WHAT YOU NEED TO DO –
All of the data beneath this instruction is to be transcribed word for word.

DATA EXCERPTS –
-- ==== Sys2Proof/Laws/TouchRedOps.lean ====
section
/-! SUPPORT. What the operations of Machine/RedOps.lean touch. -/

namespace Sys2Proof.Machine

set_option linter.all false

theorem Block.holdTrack_touches (b) : Touches [.red] b (Block.holdTrack b) := by
  unfold Block.holdTrack
  repeat' first
    | with_reducible assumption
    | with_reducible exact Touches.refl
    | exact rfl
    | (intro x
       refine Touches.mid (show Touches [.red] b x from ?_) (fun h => ?_)
       all_goals first | (with_reducible have h0 : Touches [.red] b x := h; clear h0; clear_value x) | subst x)
    | intro _
    | lift_lets
    | with_reducible refine Touches.ite ?_ ?_
    | ((with_reducible apply Touches.set_red) <;> first | with_reducible assumption | with_reducible exact Touches.refl | exact rfl | with_reducible refine Touches.snd (by assumption) ?_)
    | split
    | with_reducible refine Touches.snd (by assumption) ?_
    | with_reducible refine Touches.fst (by assumption) ?_
    | (clear_value *; split)
    | dsimp only

theorem Block.handoverStart_touches (b) : Touches [.vis, .prt, .red] b (Block.handoverStart b) := by
  unfold Block.handoverStart
  repeat' first
    | with_reducible assumption
    | with_reducible exact Touches.refl
    | exact rfl
    | (intro x
       refine Touches.mid (show Touches [.vis, .prt, .red] b x from ?_) (fun h => ?_)
       all_goals first | (with_reducible have h0 : Touches [.vis, .prt, .red] b x := h; clear h0; clear_value x) | subst x)
    | intro _
    | lift_lets
    | with_reducible refine Touches.ite ?_ ?_
    | with_reducible apply Touches.step (Block.controlHandover_touches ..)
    | ((with_reducible apply Touches.set_red) <;> first | with_reducible assumption | with_reducible exact Touches.refl | exact rfl | with_reducible refine Touches.snd (by assumption) ?_)
    | split
    | with_reducible refine Touches.snd (by assumption) ?_
    | with_reducible refine Touches.fst (by assumption) ?_
    | (clear_value *; split)
    | dsimp only

theorem Block.handoverCmd_touches (b) : Touches [.vis, .prt, .red] b (Block.handoverCmd b) := by
  unfold Block.handoverCmd
  repeat' first
    | with_reducible assumption
    | with_reducible exact Touches.refl
    | exact rfl
    | (intro x
       refine Touches.mid (show Touches [.vis, .prt, .red] b x from ?_) (fun h => ?_)
       all_goals first | (with_reducible have h0 : Touches [.vis, .prt, .red] b x := h; clear h0; clear_value x) | subst x)
    | intro _
    | lift_lets
    | with_reducible refine Touches.ite ?_ ?_
    | with_reducible apply Touches.step (Block.handoverStart_touches ..)
    | with_reducible apply Touches.step (Block.count_touches ..)
    | split
    | with_reducible refine Touches.snd (by assumption) ?_
    | with_reducible refine Touches.fst (by assumption) ?_
    | (clear_value *; split)
    | dsimp only

theorem Block.failbackEnd_touches (b) : Touches [.vis, .prt, .red] b (Block.failbackEnd b) := by
  unfold Block.failbackEnd
  repeat' first
    | with_reducible assumption
    | with_reducible exact Touches.refl
    | exact rfl
    | (intro x
       refine Touches.mid (show Touches [.vis, .prt, .red] b x from ?_) (fun h => ?_)
       all_goals first | (with_reducible have h0 : Touches [.vis, .prt, .red] b x := h; clear h0; clear_value x) | subst x)
    | intro _
    | lift_lets
    | with_reducible refine Touches.ite ?_ ?_
    | with_reducible apply Touches.step (Block.handoverStart_touches ..)
    | split
    | with_reducible refine Touches.snd (by assumption) ?_
    | with_reducible refine Touches.fst (by assumption) ?_
    | (clear_value *; split)
    | dsimp only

WRITTEN RESPONSE –
-- ==== Sys2Proof/Laws/TouchRedOps.lean ====
section
/-! SUPPORT. What the operations of Machine/RedOps.lean touch. -/

namespace Sys2Proof.Machine

set_option linter.all false

theorem Block.holdTrack_touches (b) : Touches [.red] b (Block.holdTrack b) := by
  unfold Block.holdTrack
  repeat' first
    | with_reducible assumption
    | with_reducible exact Touches.refl
    | exact rfl
    | (intro x
       refine Touches.mid (show Touches [.red] b x from ?_) (fun h => ?_)
       all_goals first | (with_reducible have h0 : Touches [.red] b x := h; clear h0; clear_value x) | subst x)
    | intro _
    | lift_lets
    | with_reducible refine Touches.ite ?_ ?_
    | ((with_reducible apply Touches.set_red) <;> first | with_reducible assumption | with_reducible exact Touches.refl | exact rfl | with_reducible refine Touches.snd (by assumption) ?_)
    | split
    | with_reducible refine Touches.snd (by assumption) ?_
    | with_reducible refine Touches.fst (by assumption) ?_
    | (clear_value *; split)
    | dsimp only

theorem Block.handoverStart_touches (b) : Touches [.vis, .prt, .red] b (Block.handoverStart b) := by
  unfold Block.handoverStart
  repeat' first
    | with_reducible assumption
    | with_reducible exact Touches.refl
    | exact rfl
    | (intro x
       refine Touches.mid (show Touches [.vis, .prt, .red] b x from ?_) (fun h => ?_)
       all_goals first | (with_reducible have h0 : Touches [.vis, .prt, .red] b x := h; clear h0; clear_value x) | subst x)
    | intro _
    | lift_lets
    | with_reducible refine Touches.ite ?_ ?_
    | with_reducible apply Touches.step (Block.controlHandover_touches ..)
    | ((with_reducible apply Touches.set_red) <;> first | with_reducible assumption | with_reducible exact Touches.refl | exact rfl | with_reducible refine Touches.snd (by assumption) ?_)
    | split
    | with_reducible refine Touches.snd (by assumption) ?_
    | with_reducible refine Touches.fst (by assumption) ?_
    | (clear_value *; split)
    | dsimp only

theorem Block.handoverCmd_touches (b) : Touches [.vis, .prt, .red] b (Block.handoverCmd b) := by
  unfold Block.handoverCmd
  repeat' first
    | with_reducible assumption
    | with_reducible exact Touches.refl
    | exact rfl
    | (intro x
       refine Touches.mid (show Touches [.vis, .prt, .red] b x from ?_) (fun h => ?_)
       all_goals first | (with_reducible have h0 : Touches [.vis, .prt, .red] b x := h; clear h0; clear_value x) | subst x)
    | intro _
    | lift_lets
    | with_reducible refine Touches.ite ?_ ?_
    | with_reducible apply Touches.step (Block.handoverStart_touches ..)
    | with_reducible apply Touches.step (Block.count_touches ..)
    | split
    | with_reducible refine Touches.snd (by assumption) ?_
    | with_reducible refine Touches.fst (by assumption) ?_
    | (clear_value *; split)
    | dsimp only

theorem Block.failbackEnd_touches (b) : Touches [.vis, .prt, .red] b (Block.failbackEnd b) := by
  unfold Block.failbackEnd
  repeat' first
    | with_reducible assumption
    | with_reducible exact Touches.refl
    | exact rfl
    | (intro x
       refine Touches.mid (show Touches [.vis, .prt, .red] b x from ?_) (fun h => ?_)
       all_goals first | (with_reducible have h0 : Touches [.vis, .prt, .red] b x := h; clear h0; clear_value x) | subst x)
    | intro _
    | lift_lets
    | with_reducible refine Touches.ite ?_ ?_
    | with_reducible apply Touches.step (Block.handoverStart_touches ..)
    | split
    | with_reducible refine Touches.snd (by assumption) ?_
    | with_reducible refine Touches.fst (by assumption) ?_
    | (clear_value *; split)
    | dsimp only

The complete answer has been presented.